To match a string that contains a file name, and a period (.) is part of the input string, precede the period in the regular expression with the backslash (\) character. For example, the following regular expression matches filename.ext:

/filename\.ext/

These expressions only let you match "any" single character. You may need to match a specific group of characters in the list. For example, you might want to find chapter headings (Chapter 1, Chapter 2, and so on) that are represented by numbers.

Bracket expression

To create a list of matching character groups, place one or more individual characters within square brackets ([and]).
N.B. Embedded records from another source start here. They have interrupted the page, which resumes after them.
-- ==== Sys2Proof/Tests/Slice0.lean ====
section
/-! SUPPORT. Tests: commands that WellFormed refuses, one for each check, and states and operands that meet the premises of each
statement. -/

set_option maxRecDepth 20000
set_option Elab.async false

namespace Sys2Proof.Tests

open Sys2Proof Sys2Proof.Machine Sys2Proof.Claims

/-! ## Small states -/

/-- A word of a row (R182). -/
def word (op d a b sub imm : Nat) : DWord :=
  BitVec.ofNat 64 (op * 2 ^ 56 + d * 2 ^ 47 + a * 2 ^ 42 + b * 2 ^ 37 + sub * 2 ^ 32 + imm)

/-- A request on strand 0: with two tiles bound, and registers that hold small numbers. -/
def req : Request :=
  { st := .running 0, cluster := some 0, slot := some 0, qpn := 2, len := 8, tenant := 1, win := 1, rights := 31
    payload := List.replicate 64 7
    ctx := { g := [(1, 5), (2, 3), (3, 0x8000000000000081)], t := [(1, 0), (2, 1)] }
    pour := some { stages := [{ tiles := [{ off := 0, zero := true, tile := some 0, filled := true }] }] } }

/-- A tile that request 0 holds. -/
def tile (k : Nat) : Tile := { state := .held, tenant := 1, req := 0, stage := 0, index := k, bytes := [(k, 1), (9, 4)] }

/-- An open window of tenant 1 over the first extent. -/
def window1 : Window := { tenant := 1, length := 65536, rights := 31, state := .opened }

/-- Tenant 1 with one extent, a window over it, and QP 2. -/
def served : State :=
  { State.reset with
    win := { tenants := [(1, { scmQuota := 8, tileQuota := 64 })], extents := [(0, { tenant := 1 })], windows := [(1, window1)]
             pages := [(0, .scm 0 0)], keyCache := [] }
    trn := { qps := [(2, { state := .rtr, tenant := 1 })] }
    med := { links := [(0, { state := 2, credits := 64, frames := [(0, (0, 0))] })] } }

/-- Strand 0 runs `r`, whose image holds `w` at every pc. -/
def strand (r : Request) (w : DWord) : State :=
  { served with
    cle := { reqs := [(0, r)], strands := [(0, (0, 0))]
             images := [(0, { state := 1, id := 0, version := 0, blocks := 1, records := [], code := [w, w] })] }
    stg := { tiles := [(0, tile 0), (1, tile 1)] } }

/-- The MCP runs `w`, which its instruction buffer holds. -/
def mcp (w : DWord) (g : Table DWord) : State :=
  { State.reset with mcp := { running := true, g, ibuf := [(0, leBytes w.toNat 8)] } }


/-- A key-engine descriptor: data at 0x100000, result at 0x100100, 32 bytes (R476). -/
def descriptor : Mem := [(2, 16), (9, 1), (10, 16), (16, 32)]
def descriptorBytes : List Byte := (List.range 32).map descriptor.byte

/-- The MCP runs `w` with that descriptor in SRAM at g[1]. -/
def keyed (w : DWord) : State :=
  { State.reset with mcp := { running := true, g := [(1, 0x100000)], ibuf := [(0, leBytes w.toNat 8)], sram := descriptor } }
When the word enclose characters inside the brackets, the list is called the bracket expression. As in any other position, a normal character is represented by itself within the brackets, that is, it matches itself once in the input text. Most special characters lose their meaning when they appear inside a bracket expression. However, there are some exceptions, such as:

    • If the] character is not the first item, it ends a list. To match the] character in the list, place it first, immediately after start [back.
    • The \ character continues to be an escape symbol. To match \ characters, use \ \.

A character enclosed in a bracket expression matches only a single character at that position in a regular expression. The following regular expressions match Chapter 1, Chapter 2, Chapter 3, Chapter 4, and Chapter 5:

/chapter [12345]/

Note that the position of the word Chapter and trailing spaces is fixed relative to the characters in brackets. The bracket expression specifies only the character set that matches the single character position immediately following the word Chapter and space. This is the Nineth character position.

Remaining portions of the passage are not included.